24 Pages Posted: 26 Apr 2019
Date Written: 2019
Abstract
Over the past decade, two developments relevant for international maritime security law have taken place: first, the security landscape at sea has changed considerably with transnational crimes now ranking high on the list of maritime security threats; second, the ‘robotics revolution’ has reached the sea with the advent of unmanned vehicles. Combined, these developments have led to increased reliance by non-State actors on unmanned systems to commit criminal offences at sea. This entails a shift from proximate to remote human involvement in the commission of maritime crimes – a shift that shakes the foundation of UNCLOS’ provisions on crimes at sea, which rest on the assumption of proximity. This triggers the question whether UNCLOS is capable of accommodating the turn to this transformative technology. It is against this backdrop that the Chapter at hand carves out the various mechanisms intended to keep UNCLOS abreast of change. It concludes that the prevailing strategy – its evolutionary interpretation – is by itself a suitable method to keep the Convention in tune with the time, but not apposite for provisions of UNCLOS governing the suppression of maritime crime. It is submitted that these provisions, which came about from a marriage between the law of the sea and (transnational) criminal law, must rather be subject to a ‘rule of law’-based interpretation.
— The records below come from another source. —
-- ==== Sys2Proof/Machine/Ops.lean ====
section
/-! DEFINITION. The operations that every family shares: planes, free values, host memory, MSI-X, events and
their posting, completions, and the path of a host command from its queue to its completion. -/

namespace Sys2Proof.Machine

/-! Planes (01 R15, 11 R345, R346) -/

/-- Umpire record of plane p: 1 A, 2 B. -/
def pstat (s : State) (p : Nat) : PStat := if p = 1 then s.ump.a else s.ump.b

/-- Replaces the umpire record of plane p. -/
def setPstat (p : Nat) (v : PStat) (s : State) : State :=
  if p = 1 then { s with ump := { s.ump with a := v } } else { s with ump := { s.ump with b := v } }

/-- Plane p. -/
def planeOf (s : State) (p : Nat) : Plane := if p = 1 then s.planeA else s.planeB

/-- Replaces plane p. -/
def setPlane (p : Nat) (v : Plane) (s : State) : State :=
  if p = 1 then { s with planeA := v } else { s with planeB := v }

/-- The other plane. -/
def otherPlane (p : Nat) : Nat := if p = 1 then 2 else 1

/-- The ACTIVE plane: 1 A, 2 B, 0 none. -/
def activeNo (s : State) : Nat :=
  if s.ump.a.code = 1 then 1 else if s.ump.b.code = 1 then 2 else 0

/-- The planes stand still: no tick runs, or the device is in SAFE (01 Table 1-3). -/
def halted (s : State) : Bool := s.dev == .off || s.dev == .standby || s.dev == .safe || activeNo s == 0

/-- What the planes compute happens only while they run. -/
def whenRuns (s t : State) : State := if halted s then s else t

/-- The plane whose values a read of the active plane returns: the ACTIVE one; while a switch-over is
carried out, the STANDBY one it will elect; before the election, the lowest that has not failed. -/
def readNo (s : State) : Nat :=
  match s.ump.sw with
  | some x => otherPlane x.old
  | none =>
    if activeNo s ≠ 0 then activeNo s
    else if s.ump.a.code = 2 then 1
    else if s.ump.b.code = 2 then 2
    else if s.ump.a.fail.isNone then 1 else 2

/-- The plane that reads of the active plane use. -/
def actPlane (s : State) : Plane := planeOf s (readNo s)

/-- A plane computes every sample unless it is OFFLINE or failed start-up (01 R17). -/
def computes (st : PStat) : Bool := st.code != 5 && st.fail.isNone

/-- A plane executes forwarded commands: ACTIVE and STANDBY (02 R68, 11 R346, Table 11-1); before the election, unless it failed. -/
def executes (st : PStat) : Bool :=
  st.code == 1 || st.code == 2 || (st.code == 0 && st.fail.isNone)

/-- The same function on every computing plane. -/
def onPlanes (f : Plane → Plane) (s : State) : State :=
  { s with
    planeA := if computes s.ump.a then f s.planeA else s.planeA
    planeB := if computes s.ump.b then f s.planeB else s.planeB }

/-- The same function on every plane that executes forwarded commands. -/
def onExec (f : Plane → Plane) (s : State) : State :=
  { s with
    planeA := if executes s.ump.a then f s.planeA else s.planeA
    planeB := if executes s.ump.b then f s.planeB else s.planeB }

/-- An event that a plane raises while it processes its sample. -/
def praise (src : Nat) (data : Word) (p : Plane) : Plane :=
  { p with evs := p.evs ++ [{ sn := p.sn, src := src, data := data }] }

/-- Adds n to tally counter k of a plane, modulo 2^64 (17 R529). -/
def ptally (k n : Nat) (p : Plane) : Plane :=
  { p with tally := tmod 0 p.tally k (· + BitVec.ofNat 64 n) }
This, however, considerably curtails the available interpretive space and the possibility of accommodating the ‘robotics revolution’ at sea within Part VII of UNCLOS.
Keywords: unmanned ships, autonomous ships, remote-controlled ships, unmanned vessels, United Nations Convention on the Law of the Sea, UNCLOS, piracy, interpretation, living instrument, ‘Constitution of the Oceans’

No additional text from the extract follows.